/---
/-- n consecutive entries from a source specifier, once all are present (R26, R167; the order of an op's sources: log 106). -/
def Core.readEnts (k : Core) (o : SlipOp) (sp : QSpec) (n : Nat) : Src (List Bytes) :=
  let q := sp.q.toNat
  let ix := (List.range n).map (fun j => k.srcIdx o q (sp.k.toNat + j))
  if (k.queue q).en == false then .fault 0x04 0
  else if ix.all (k.queue q).isPres then .val (ix.map (k.entBytes o q))
  else if sp.b then .wait else .fault 0x06 q

/-! ## The range table (R331 to R333) -/

/-- A span added to disjoint rising spans. -/
def addSpan : List (Nat × Nat) → Nat → Nat → List (Nat × Nat)
  | [], a, b => [(a, b)]
  | (c, d) :: r, a, b => if b < c then (a, b) :: (c, d) :: r else if d < a then (c, d) :: addSpan r a b else addSpan r (min a c) (max b d)

/-- FILLED (R332): bytes of whole written granules from START. -/
def RangeEnt.filled (e : RangeEnt) : Nat :=
  match e.bytes with
  | (a, b) :: _ => if a ≤ e.start then min ((b - e.start) / 256 * 256) e.len else 0
  | [] => 0
/-- READY (R332). -/
def RangeEnt.ready (e : RangeEnt) : Bool := e.filled == e.len

/-- A copy-engine write of n bytes counted in every valid entry it touches (R332). -/
def Core.rtMark (k : Core) (a n : Nat) : Core :=
  { k with rts := ⟨k.rts.l.map (fun p =>
      let lo := max a p.2.start
      let hi := min (a + n) (p.2.start + p.2.len)
      if p.2.valid && lo < hi then (p.1, { p.2 with bytes := addSpan p.2.bytes lo hi }) else p)⟩ }

/-- Does a valid entry hold back a read of n bytes (R333)? -/
def Core.gated (k : Core) (a n : Nat) : Bool :=
  k.rts.l.any (fun p =>
    let lo := max a p.2.start
    let hi := min (a + n) (p.2.start + p.2.len)
    p.2.valid && decide (lo < hi) && (if p.2.mode then decide (p.2.start + p.2.filled < hi) else !p.2.ready))

/-! ## Held items (R269) -/

/-- Items in program order. -/
def insertItem (l : List Item) (i : Item) : List Item :=
  match l with
  | [] => [i]
  | j :: r => if j.seq ≤ i.seq then j :: insertItem r i else i :: j :: r

def ItemKind.isStore : ItemKind → Bool
  | .store .. => true
  | _ => false

/-- Ops that hold an item when they start on a tile core (R269): the release of their interval waits for them. -/
def isHolding : Instr → Bool
  | .stg .. | .stgOff32 .. | .sts .. | .stsOff32 .. | .ste .. | .steOff32 .. | .ldf .. | .ldfOff32 .. | .atom .. | .atomg .. | .radd ..
  | .launch .. | .ctrinit .. | .ctrpost .. | .qaccept .. | .stlay .. | .vsts .. | .vscat .. | .cstq .. | .csts .. | .ccpy .. | .cred ..
  | .crwr .. | .cws .. | .cbcast .. | .czero .. | .cfred .. | .chwr .. | .fence .. => true
  | _ => false

/-- Those among them whose item is a withheld store. -/
def isStoreOp : Instr → Bool
  | .stg .. | .stgOff32 .. | .sts .. | .stsOff32 .. | .ste .. | .steOff32 .. | .ldf .. | .ldfOff32 .. | .stlay .. | .vsts .. | .vscat .. => true
  | _ => false

/-- Does a held command or FENCE, or one still to be held, stand between two places in program order? It closes all open entries (R269). -/
def Core.closedBetween (k : Core) (a b : Nat) : Bool :=
  k.items.any (fun j => !j.kind.isStore && min a b < j.seq && j.seq < max a b) ||
  k.slots.l.any (fun p => p.2.any (fun o => isHolding o.op && !isStoreOp o.op && min a b < o.seq && o.seq < max a b))

/-- An open entry for a line into which a store at a place of an interval merges (R269). -/
def Core.openEntry (k : Core) (glob : Bool) (line seq ival : Nat) : Option Item :=
  k.items.find? (fun i => i.ival == ival && (match i.kind with | .store g l _ _ _ => g == glob && l == line | _ => false) &&
    !k.closedBetween i.seq seq)

/-- Entries the withholding buffer holds (R111). -/
def Core.entryCount (k : Core) : Nat := (k.items.filter (fun i => i.kind.isStore)).length

/-- The lines of a set of addresses, each once, in order. -/
def linesOf (l : List (Nat × BitVec 8)) : List Nat := nub (l.map (fun p => p.1 / 64))

/-- One line of withheld bytes and full/empty changes into the buffer: merged into an open entry, which keeps the earlier place of the
two, or as a new entry. -/
def Core.withhold1 (seq : Nat) (o : SlipOp) (slot : Nat) (glob : Bool) (cells : List (Nat × BitVec 8)) (fe : List (Nat × Bool))
    (vas : List (Nat × W64)) (k : Core) (line : Nat) : Core :=
  let bs := (cells.filter (fun p => p.1 / 64 == line)).map (fun p => (seq, p.1, p.2))
  let fs := (fe.filter (fun p => p.1 / 8 == line)).map (fun p => (seq, p.1, p.2))
  let vs := vas.filter (fun p => p.1 / 64 == line)
  match k.openEntry glob line seq o.ival with
  | some e =>
    match e.kind with
    | .store g l b f v =>
      { k with items := insertItem (k.items.filter (· != e)) { e with seq := min e.seq seq, kind := .store g l (b ++ bs) (f ++ fs) (v ++ vs) } }
    | _ => k
  | none => { k with items := insertItem k.items { seq := seq, ival := o.ival, pc := o.pc, slot := slot, scope := o.scope, rel := false, kind := .store glob line bs fs vs } }

/-- Withheld bytes into the buffer; none where they need a new entry beyond the 256 (R111). -/
def Core.withhold (k : Core) (o : SlipOp) (slot : Nat) (glob : Bool) (cells : List (Nat × BitVec 8)) (fe : List (Nat × Bool))
    (vas : List (Nat × W64)) : Option Core :=
  let seq := o.place k
  let lines := nub (linesOf cells ++ fe.map (fun p => p.1 / 8))
  let fresh := lines.filter (fun l => (k.openEntry glob l seq o.ival).isNone)
  if !fresh.isEmpty && decide (Config.bufEntries < k.entryCount + fresh.length) then none
  else some (lines.foldl (Core.withhold1 seq o slot glob cells fe vas) k)

/-- A held command or FENCE at the op's place. -/
def Core.hold (k : Core) (o : SlipOp) (slot : Nat) (rel : Bool) (kind : ItemKind) : Core :=
  { k with items := insertItem k.items { seq := o.place k, ival := o.ival, pc := o.pc, slot := slot, scope := o.scope, rel := rel, kind := kind } }

/-- What a serialising op of a checkpoint bundle itself changes belongs to the state at the next bundle, which the checkpoint captures (R378). -/
def Core.recapture (k : Core) (o : SlipOp) : Core :=
  if o.seq != 0 && decide (o.ival < k.ival) then
    { k with dup := { k.dup with queues := k.queues, loop := k.loop, preds := (List.range' 16 8).foldl (fun t n => t.set n (k.preds.get n 0)) k.dup.preds, recon := [], trst := k.pc },
             sys := { k.sys with trst := k.pc } }
  else k

/-- A tile core in normal mode withholds; a control core and handler mode do not (R111, R388). -/
def holds (c : Nat) (k : Core) : Bool := !isCtl c && !k.handler

/-! ## Taking an exception and returning from one -/

/-- TINFO (R130). -/
def tinfoOf (f : FaultRec) : W64 := w64 (f.detail % 256 * 2 ^ 16 + (if f.single then 8 else 0) + f.slot % 8)

/-- The trap registers of a fault (R386). -/
def Core.trapRegs (k : Core) (f : FaultRec) : Core :=
  { k with sys := { k.sys with tcause := w64 (f.code % 256), tpc := f.pc, tinfo := tinfoOf f, taddr := f.addr } }

/-- TAKING AN EXCEPTION (R386, R195): the trap registers take the fault, the mode becomes handler mode and the PC is TVEC. -/
def Core.enterHandler (k : Core) (f : FaultRec) : Core :=
  { k.trapRegs f with handler := true, pc := k.sys.tvec, target := none, jumped := false, stall := false }

/-- RETURNING FROM ONE (R389): normal mode, and the PC is TRST, or TPC. A replay from the checkpoint's own next bundle is followed by the
target of a branch that the checkpoint bundle took (R378, R385). -/
def Core.leaveHandler (k : Core) (toTpc : Bool) : Core :=
  { k with handler := false, pc := if toTpc then k.sys.tpc else k.sys.trst,
           target := if !toTpc && k.sys.trst == k.dup.trst then k.dup.target else none, jumped := false }

/-- A fault recorded on a tile core: the first in time stands (R30), and the rollback begins (R383, R384 step 1): ops issued since the
checkpoint that have not started are abandoned. In handler mode the item is to be abandoned (R390): the same record, told apart by the mode. -/
def Core.beginTrap (k : Core) (t : TrapKind) : Core :=
  match k.trap with
  | some _ => k
  | none =>
    let gone := k.slots.l.flatMap (fun p => (p.2.filter (fun o => !decide (o.ival < k.ival))).flatMap (fun o => o.srcs))
    { k.readersDone gone with trap := some t, slots := ⟨k.slots.l.map (fun p => (p.1, p.2.filter (fun o => decide (o.ival < k.ival))))⟩ }

/-- A member withdraws its arrival (R216). -/
def State.withdraw (s : State) (c : Nat) : State :=
  let k := s.core c
  let s1 := s.setCore c { k with arrived := false, goSync := false }
  match k.item.bind (·.line) with
  | none => s1
  | some l => s1.modDie (dieOf c) (fun x => let ln := x.lines.get l {}; { x with lines := x.lines.set l { ln with arrived := ln.arrived.filter (· != c) } })

/-- The tile cores of a partition that fail the test of a reset (R401 step 2): a free value (log 8). -/
def State.testCores (s : State) (p : Nat) : List Nat :=
  (List.range 128).filter (fun c => s.layout.now.quad.getD (quadOf c) 0 == p && Config.testFails s.clk.fresh c)

/-- The management processor is to reset a partition, for a cause of R456 (R401). -/
def State.pushReset (s : State) (p cause : Nat) : State := (s.newFresh.2).push (.partitionReset p cause (s.testCores p))

/-- A control core takes a fault at once: TRST, the handler, or with TVEC = 0 or in handler mode a stop and a partition reset (R195, R390);
259 = 256 + 3 marks the reset of a fault with TVEC = 0, after which the contexts wait for a new GO. -/
def State.ctlFault (s : State) (c : Nat) (f : FaultRec) (trst : W64) : State :=
  let k := s.core c
  if k.handler || k.sys.tvec == 0 then (s.modCore c (fun k => { k with trap := some (.fault f) })).pushReset k.ctl.part (if k.sys.tvec == 0 then 259 else 3)
  else s.setCore c (({ k with sys := { k.sys with trst := trst } } : Core).enterHandler f)

/-- A fault of a core: a control core takes it; a tile core starts its rollback, which ROLLBACK_COMPLETE ends. -/
def State.takeFault (s : State) (c : Nat) (f : FaultRec) (trst : W64) : State :=
  if isCtl c then s.ctlFault c f trst
  else if (s.core c).trap.isSome then s
  else ((s.withdraw c).modCore c (fun k => k.beginTrap (.fault f))).push (.rollbackComplete c)

/-- A fault to be taken at the next bundle boundary (R243). -/
def State.asyncFault (s : State) (c : Nat) (f : FaultRec) : State :=
  (s.modCore c (fun k => { k with async := k.async ++ [f] })).push (.asyncFaultTaken c)

/-- A fault of the op now running (R30). An op that issued before the latest checkpoint bundle, or with or before HALT, faults at the next bundle boundary and has no
effect: its result's register takes the value it held before (R270). -/
def State.raise (s : State) (code detail : Nat) (addr : W64) : State :=
  let c := s.cur.core
  let o := s.cur.op
  let f : FaultRec := { code := code, detail := detail, addr := addr, pc := o.pc, slot := s.cur.slot, single := o.single }
  if !isCtl c && o.seq != 0 && (decide (o.ival < (s.core c).ival) || (s.core c).halting) then
    (s.modCore c (fun k => match o.tk.bind (fun t => k.pend.find? (fun p => p.tk == t)) with
      | some p => k.land p.tk p.old
      | none => k)).asyncFault c f
  else s.takeFault c f o.next

/-! ## Running an op -/

/-- The op waits at the head of its slot (R26, R27): it goes back, and nothing else changes. -/
def State.requeue (s : State) (i : Instr) : State :=
  s.modCore s.cur.core (fun k =>
    { k with slots := k.slots.set s.cur.slot ({ s.cur.op with op := i, waits := true } :: k.slots.get s.cur.slot []) })

/-- What an op on one core does: it is done with a new core and events in flight, it waits, or it faults. -/
inductive OpRes where
  | done (k : Core) (evs : List Ev)
  | wait
  | trap (code detail : Nat) (addr : W64)
  deriving DecidableEq, Repr

/-- An op of the core that is running. -/
def State.coreOp (s : State) (i : Instr) (f : SlipOp → Core → OpRes) : Res :=
  match f s.cur.op (s.core s.cur.core) with
  | .done k evs => .next ((s.setCore s.cur.core (k.readersDone s.cur.op.srcs)).pushAll evs)
  | .wait => .next (s.requeue i)
  | .trap code detail addr => .next (s.raise code detail addr)

/-- A source read, then the rest. -/
def Src.bind {α : Type} (x : Src α) (f : α → OpRes) : OpRes :=
  match x with
  | .val v => f v
  | .wait => .wait
  | .fault c d => .trap c d 0

end Sys2Proof.Machine
end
\---
**WORK TO BE COMPLETED**
Copy out the data above word for word, starting at its first line and ending with the line that contains "rising spans. -/".

**RESULT BELOW**
/-- n consecutive entries from a source specifier, once all are present (R26, R167; the order of an op's sources: log 106). -/
def Core.readEnts (k : Core) (o : SlipOp) (sp : QSpec) (n : Nat) : Src (List Bytes) :=
  let q := sp.q.toNat
  let ix := (List.range n).map (fun j => k.srcIdx o q (sp.k.toNat + j))
  if (k.queue q).en == false then .fault 0x04 0
  else if ix.all (k.queue q).isPres then .val (ix.map (k.entBytes o q))
  else if sp.b then .wait else .fault 0x06 q

/-! ## The range table (R331 to R333) -/

/-- A span added to disjoint rising spans. -/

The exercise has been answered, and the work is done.